> **What needs to be done**
Beginning with the first line of the data below, reproduce every line unchanged, ending with the line that holds "zero (R257). -/".

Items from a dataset

————

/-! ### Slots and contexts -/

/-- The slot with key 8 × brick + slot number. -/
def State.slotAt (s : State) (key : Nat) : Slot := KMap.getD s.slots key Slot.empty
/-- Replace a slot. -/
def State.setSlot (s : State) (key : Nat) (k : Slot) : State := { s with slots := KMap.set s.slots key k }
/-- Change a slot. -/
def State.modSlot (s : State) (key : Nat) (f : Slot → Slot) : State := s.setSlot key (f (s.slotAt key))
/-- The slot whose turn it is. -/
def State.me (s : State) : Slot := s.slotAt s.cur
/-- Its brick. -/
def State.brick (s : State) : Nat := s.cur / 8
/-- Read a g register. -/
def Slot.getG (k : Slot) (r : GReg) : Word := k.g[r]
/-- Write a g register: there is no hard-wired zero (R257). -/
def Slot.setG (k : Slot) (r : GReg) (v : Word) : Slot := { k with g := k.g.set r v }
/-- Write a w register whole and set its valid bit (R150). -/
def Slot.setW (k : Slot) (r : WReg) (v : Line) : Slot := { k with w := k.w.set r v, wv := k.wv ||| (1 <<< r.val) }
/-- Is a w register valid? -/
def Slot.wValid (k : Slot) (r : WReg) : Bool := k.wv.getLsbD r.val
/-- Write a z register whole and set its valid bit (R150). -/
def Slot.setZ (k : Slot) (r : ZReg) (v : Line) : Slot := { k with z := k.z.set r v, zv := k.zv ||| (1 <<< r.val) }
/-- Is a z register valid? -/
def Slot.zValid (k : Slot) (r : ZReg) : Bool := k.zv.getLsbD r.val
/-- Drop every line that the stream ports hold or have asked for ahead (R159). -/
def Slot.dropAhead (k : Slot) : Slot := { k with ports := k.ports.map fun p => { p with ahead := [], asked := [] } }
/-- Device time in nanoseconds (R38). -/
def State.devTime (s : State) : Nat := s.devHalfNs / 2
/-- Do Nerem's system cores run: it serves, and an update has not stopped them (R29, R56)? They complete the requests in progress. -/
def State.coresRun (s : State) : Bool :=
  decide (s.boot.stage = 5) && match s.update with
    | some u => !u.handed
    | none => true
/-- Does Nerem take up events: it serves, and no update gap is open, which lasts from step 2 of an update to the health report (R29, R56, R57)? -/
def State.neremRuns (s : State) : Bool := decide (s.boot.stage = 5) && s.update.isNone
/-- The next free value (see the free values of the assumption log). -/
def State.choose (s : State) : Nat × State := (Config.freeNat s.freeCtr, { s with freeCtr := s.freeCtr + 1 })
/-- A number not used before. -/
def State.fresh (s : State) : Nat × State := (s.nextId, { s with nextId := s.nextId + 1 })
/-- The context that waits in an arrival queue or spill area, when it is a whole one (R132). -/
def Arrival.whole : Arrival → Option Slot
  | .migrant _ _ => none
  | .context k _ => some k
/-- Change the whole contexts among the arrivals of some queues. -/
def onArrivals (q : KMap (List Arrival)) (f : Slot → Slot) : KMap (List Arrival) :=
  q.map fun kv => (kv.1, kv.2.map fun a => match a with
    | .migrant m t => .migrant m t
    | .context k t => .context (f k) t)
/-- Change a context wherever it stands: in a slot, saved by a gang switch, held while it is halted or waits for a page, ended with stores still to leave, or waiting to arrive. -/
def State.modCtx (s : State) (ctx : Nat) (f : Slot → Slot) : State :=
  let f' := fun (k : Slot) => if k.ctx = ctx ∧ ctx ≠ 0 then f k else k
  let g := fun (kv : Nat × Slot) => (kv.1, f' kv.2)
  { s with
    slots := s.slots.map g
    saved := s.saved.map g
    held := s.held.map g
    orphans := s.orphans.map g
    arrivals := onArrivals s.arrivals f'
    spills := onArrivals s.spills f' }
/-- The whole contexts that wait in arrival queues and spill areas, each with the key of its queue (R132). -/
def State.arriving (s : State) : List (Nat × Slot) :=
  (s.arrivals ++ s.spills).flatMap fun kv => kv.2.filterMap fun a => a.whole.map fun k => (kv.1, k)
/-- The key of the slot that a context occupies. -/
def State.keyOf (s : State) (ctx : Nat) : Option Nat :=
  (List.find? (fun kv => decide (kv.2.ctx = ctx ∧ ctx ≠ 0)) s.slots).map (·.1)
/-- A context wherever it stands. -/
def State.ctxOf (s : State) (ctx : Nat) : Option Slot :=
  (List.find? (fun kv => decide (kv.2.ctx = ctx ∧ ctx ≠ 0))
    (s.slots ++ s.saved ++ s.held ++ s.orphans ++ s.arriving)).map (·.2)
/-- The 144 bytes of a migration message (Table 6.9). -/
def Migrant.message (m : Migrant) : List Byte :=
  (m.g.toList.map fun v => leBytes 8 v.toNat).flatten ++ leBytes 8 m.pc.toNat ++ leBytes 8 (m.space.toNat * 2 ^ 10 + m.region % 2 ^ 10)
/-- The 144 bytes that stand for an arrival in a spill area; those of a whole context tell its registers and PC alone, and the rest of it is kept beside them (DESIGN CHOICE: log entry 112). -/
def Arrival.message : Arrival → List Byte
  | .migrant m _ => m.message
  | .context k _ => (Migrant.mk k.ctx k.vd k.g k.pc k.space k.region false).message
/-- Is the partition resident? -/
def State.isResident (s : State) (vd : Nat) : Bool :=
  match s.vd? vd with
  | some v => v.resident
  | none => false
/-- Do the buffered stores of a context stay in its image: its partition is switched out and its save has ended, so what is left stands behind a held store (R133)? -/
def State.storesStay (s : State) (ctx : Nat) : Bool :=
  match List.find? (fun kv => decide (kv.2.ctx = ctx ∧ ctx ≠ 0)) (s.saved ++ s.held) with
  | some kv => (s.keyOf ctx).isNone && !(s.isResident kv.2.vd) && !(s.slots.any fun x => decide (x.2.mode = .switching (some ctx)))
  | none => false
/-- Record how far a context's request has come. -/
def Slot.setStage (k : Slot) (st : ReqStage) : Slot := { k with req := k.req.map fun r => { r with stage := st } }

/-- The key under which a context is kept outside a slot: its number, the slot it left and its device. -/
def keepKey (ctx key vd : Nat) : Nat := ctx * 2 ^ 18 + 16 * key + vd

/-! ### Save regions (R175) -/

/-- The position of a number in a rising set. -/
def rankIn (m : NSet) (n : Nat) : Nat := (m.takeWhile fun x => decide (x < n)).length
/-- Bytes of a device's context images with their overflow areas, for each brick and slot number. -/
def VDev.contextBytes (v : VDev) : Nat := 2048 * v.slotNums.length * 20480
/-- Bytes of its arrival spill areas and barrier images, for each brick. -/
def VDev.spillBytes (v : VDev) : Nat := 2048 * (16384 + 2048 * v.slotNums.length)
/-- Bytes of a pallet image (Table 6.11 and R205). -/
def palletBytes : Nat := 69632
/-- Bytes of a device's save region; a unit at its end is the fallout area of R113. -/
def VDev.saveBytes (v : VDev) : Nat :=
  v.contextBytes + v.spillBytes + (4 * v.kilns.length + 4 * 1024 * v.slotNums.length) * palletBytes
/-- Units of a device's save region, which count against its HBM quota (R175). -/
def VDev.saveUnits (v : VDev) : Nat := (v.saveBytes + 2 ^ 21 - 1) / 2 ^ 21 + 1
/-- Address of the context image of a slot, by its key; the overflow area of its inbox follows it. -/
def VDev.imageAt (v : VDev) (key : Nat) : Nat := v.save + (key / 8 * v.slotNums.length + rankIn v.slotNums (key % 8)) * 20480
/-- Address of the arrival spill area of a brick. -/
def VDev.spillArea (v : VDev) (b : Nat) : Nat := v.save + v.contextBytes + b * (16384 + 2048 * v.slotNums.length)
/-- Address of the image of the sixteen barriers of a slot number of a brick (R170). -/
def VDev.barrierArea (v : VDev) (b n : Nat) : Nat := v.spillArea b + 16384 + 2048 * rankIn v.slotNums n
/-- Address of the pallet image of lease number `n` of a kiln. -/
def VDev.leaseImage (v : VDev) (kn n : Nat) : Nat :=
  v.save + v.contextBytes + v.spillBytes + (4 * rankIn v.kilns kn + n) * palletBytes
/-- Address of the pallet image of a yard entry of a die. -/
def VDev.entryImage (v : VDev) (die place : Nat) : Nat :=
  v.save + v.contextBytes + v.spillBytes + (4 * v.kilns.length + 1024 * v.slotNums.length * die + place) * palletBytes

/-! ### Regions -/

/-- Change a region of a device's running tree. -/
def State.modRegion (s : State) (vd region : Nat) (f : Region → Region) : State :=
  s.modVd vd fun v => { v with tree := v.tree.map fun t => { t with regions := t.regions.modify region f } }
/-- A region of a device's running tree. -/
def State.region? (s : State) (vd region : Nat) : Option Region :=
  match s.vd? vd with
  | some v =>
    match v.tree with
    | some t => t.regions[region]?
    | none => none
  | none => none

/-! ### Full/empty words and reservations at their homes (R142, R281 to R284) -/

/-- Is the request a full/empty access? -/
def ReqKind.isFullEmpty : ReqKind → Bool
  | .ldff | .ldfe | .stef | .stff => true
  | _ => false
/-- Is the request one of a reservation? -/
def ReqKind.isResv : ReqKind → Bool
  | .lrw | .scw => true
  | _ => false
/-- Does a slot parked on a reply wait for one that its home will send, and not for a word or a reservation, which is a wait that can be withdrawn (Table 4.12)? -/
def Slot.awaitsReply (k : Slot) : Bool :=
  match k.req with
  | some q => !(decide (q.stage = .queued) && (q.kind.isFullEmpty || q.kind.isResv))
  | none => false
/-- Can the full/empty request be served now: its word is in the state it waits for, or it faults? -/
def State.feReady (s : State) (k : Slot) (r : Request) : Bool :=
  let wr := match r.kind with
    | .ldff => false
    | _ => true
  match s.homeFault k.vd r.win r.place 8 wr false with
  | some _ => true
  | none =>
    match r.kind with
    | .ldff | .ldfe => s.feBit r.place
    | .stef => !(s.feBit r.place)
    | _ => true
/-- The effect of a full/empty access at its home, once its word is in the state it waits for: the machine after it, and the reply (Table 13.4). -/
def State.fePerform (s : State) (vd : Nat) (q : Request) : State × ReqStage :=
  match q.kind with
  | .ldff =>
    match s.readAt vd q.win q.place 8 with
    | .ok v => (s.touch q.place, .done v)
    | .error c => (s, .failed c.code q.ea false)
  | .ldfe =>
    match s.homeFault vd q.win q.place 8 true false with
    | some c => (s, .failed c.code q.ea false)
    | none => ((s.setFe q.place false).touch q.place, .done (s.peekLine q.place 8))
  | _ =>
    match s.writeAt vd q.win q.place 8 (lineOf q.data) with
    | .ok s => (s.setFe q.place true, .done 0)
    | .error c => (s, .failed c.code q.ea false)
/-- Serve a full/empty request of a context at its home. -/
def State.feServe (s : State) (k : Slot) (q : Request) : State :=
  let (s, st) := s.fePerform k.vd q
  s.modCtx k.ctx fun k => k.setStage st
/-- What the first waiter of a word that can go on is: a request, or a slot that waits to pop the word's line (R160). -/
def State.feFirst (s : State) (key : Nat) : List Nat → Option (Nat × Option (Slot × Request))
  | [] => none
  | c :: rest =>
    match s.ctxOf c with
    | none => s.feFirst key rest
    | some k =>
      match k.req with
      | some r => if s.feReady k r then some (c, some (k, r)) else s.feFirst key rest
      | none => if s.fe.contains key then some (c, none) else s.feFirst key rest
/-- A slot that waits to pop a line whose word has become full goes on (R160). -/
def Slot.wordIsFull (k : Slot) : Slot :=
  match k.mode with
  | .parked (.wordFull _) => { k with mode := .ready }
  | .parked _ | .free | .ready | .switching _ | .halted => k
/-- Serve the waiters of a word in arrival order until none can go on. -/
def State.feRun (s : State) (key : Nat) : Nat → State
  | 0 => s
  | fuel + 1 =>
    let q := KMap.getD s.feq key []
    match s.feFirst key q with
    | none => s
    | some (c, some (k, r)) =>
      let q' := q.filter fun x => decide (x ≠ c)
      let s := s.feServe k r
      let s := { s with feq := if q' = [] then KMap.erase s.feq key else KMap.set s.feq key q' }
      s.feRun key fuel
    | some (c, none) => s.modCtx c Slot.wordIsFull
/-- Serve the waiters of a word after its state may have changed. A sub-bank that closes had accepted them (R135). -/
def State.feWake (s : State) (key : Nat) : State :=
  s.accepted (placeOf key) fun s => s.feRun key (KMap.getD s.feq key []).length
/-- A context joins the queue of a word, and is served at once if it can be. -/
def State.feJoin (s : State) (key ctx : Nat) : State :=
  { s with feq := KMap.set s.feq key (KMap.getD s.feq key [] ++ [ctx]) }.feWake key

————

> **Solution to this task**
/-! ### Slots and contexts -/

/-- The slot with key 8 × brick + slot number. -/
def State.slotAt (s : State) (key : Nat) : Slot := KMap.getD s.slots key Slot.empty
/-- Replace a slot. -/
def State.setSlot (s : State) (key : Nat) (k : Slot) : State := { s with slots := KMap.set s.slots key k }
/-- Change a slot. -/
def State.modSlot (s : State) (key : Nat) (f : Slot → Slot) : State := s.setSlot key (f (s.slotAt key))
/-- The slot whose turn it is. -/
def State.me (s : State) : Slot := s.slotAt s.cur
/-- Its brick. -/
def State.brick (s : State) : Nat := s.cur / 8
/-- Read a g register. -/
def Slot.getG (k : Slot) (r : GReg) : Word := k.g[r]
/-- Write a g register: there is no hard-wired zero (R257). -/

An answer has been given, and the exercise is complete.